I hesitated to ask this question at first, wondering if answers would be potentially too opinion based. So I'd like to stick to answers that address the existence of some kind of consensus how the quantification of mathematics might be done.

For example. does the question "Does at least half of mathematics involve real numbers?" even make sense? If so, could it actually mean something substantially different to each individual who believes it makes sense? Or in fact is there at least some kind of consensus.

Answer 1

It is clear that "most of mathematics" means "the half of whole possible theorems + 1"...

Jokes aside I think that when someone is saying "most of mathematics" is in fact referring to mathematics as an activity and not to mathematics as a subject.

So when someone is saying that "most of mathematics doesn't care about foundational mathematics..." he's just saying that most of the mathematical activity that is ongoing nowday by professional mathematicians is not focused on foundational subtleties and even doesn't care about it. So you can safely be a working mathematician and not knowing ZFC.

So I think you question is just a misunderstanding between mathematics as a subject and mathematics as an activity.

Answer 2

To have a consensus about the numerical fraction meant by "most of mathematics" you'd have to have a reasonable number of mathematicians who are interested enough in that fraction to express an opinion. I doubt that there are many such mathematicians.

Noah Schweber's excellent upvoted accepted answer you refer to explains why.

If you did really want numbers, you might use for the denominator the total number of mathematical journal articles or pages in a recent year, with the number devoted to foundations for the numerator.

Here are the set theory tag statistics for this site, divided by the statistics for the site as a whole:

Set theory tag: 447 followers, 4.2k questions
Site total: ~13,000 users, 738,074 questions

So about 3.4% of the users, 0.57% of questions.

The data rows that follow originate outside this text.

-- ==== Sys2Proof/Word.lean ====
section
/-! DEFINITION. The word types of the machine, each with the width spec/00_scope.md R3 and spec/30_encoding.md R70 to R79 give it. -/

namespace Sys2Proof

/-- A 32-bit value: a general register, `pc`, `satp`, a virtual address, a PTE, an instruction word (R3: SXLEN = 32). -/
abbrev Word := BitVec 32

/-- The addressable unit of memory (R40). -/
abbrev Byte := BitVec 8

/-- A 34-bit supervisor physical address (R3, R71). -/
abbrev PhysAddr := BitVec 34

/-- A register number, the 5-bit fields `rd`, `rs1`, `rs2` (R78). -/
abbrev RegIdx := BitVec 5

/-- A control-register number, the 12-bit `csr` field (R78, R79). -/
abbrev CsrIdx := BitVec 12

/-- An address-space identifier, `satp[30:22]` (R72). -/
abbrev Asid := BitVec 9

/-- One of the two halves of a virtual page number (R70). -/
abbrev Vpn := BitVec 10

/-- A physical page number (R71). -/
abbrev Ppn := BitVec 22

end Sys2Proof
end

The percentages may differ so much because many questions are from students, not yet "mathematicians", who ask about things that come up in their studies, while users who answer often and take the trouble to follow a tag are more likely professionals.

Answer 3

I can't speak for other answers to the linked question, but for my answer I was referring to most of mathematics as is currently accepted as of today. To make this precise there are two points that we need to clarify. In my answer, I linked to a precise definition for interpretability, so that it doesn't matter what specific language we are using. This is important because one could otherwise argue that mathematicians who do not write in the language of set theory (like many in history) are not actually dealing with sets. The second important way one can make the idea of currently accepted mathematics precise is to specify precisely a collection of theorems. For example we have Harvey Friedman's Grand Conjecture:

Every theorem published in the Annals of Mathematics whose statement involves only finitary mathematical objects (i.e., what logicians call an arithmetical statement) can be proved in EFA. EFA is the weak fragment of Peano Arithmetic based on the usual quantifier-free axioms for $0, 1, +, ×, exp$, together with the scheme of induction for all formulas in the language all of whose quantifiers are bounded.

In this post he further adds: "sometimes with qualifications that the article not be written by people referring to themselves as logicians". I think the general consensus is that there are likely to be only few counter-examples that are not contrived. Note that EFA is far weaker than ACA (which I was referring to in my linked answer). Also, the Wikipedia article mentions some natural mathematical problems where the answer cannot be proven in EFA, such as the optimal asymptotic complexity of a disjoint-set data structure, in this case because it involves the Ackermann function, which grows faster than any provably total function in EFA.

The reason why I single out ACA is because there is a natural correspondence between arithmetical sets (namely sets of natural numbers definable by an arithmetical formula over PA) and oracles for finite iterations of the halting problem. It may be a surprising that this is all we need to encode a vast portion of ordinary mathematics, which according to Stephen Simpson refers to "mathematics which is prior to or independent of the introduction of abstract set-theoretic concepts, [including] such branches as geometry, number theory, calculus, differential equations, real and complex analysis, countable algebra, the topology of complete separable metric spaces, mathematical logic, and computability theory". In contrast the Grand Conjecture is restricted to arithmetical sentences, because real numbers cannot be encoded in EFA.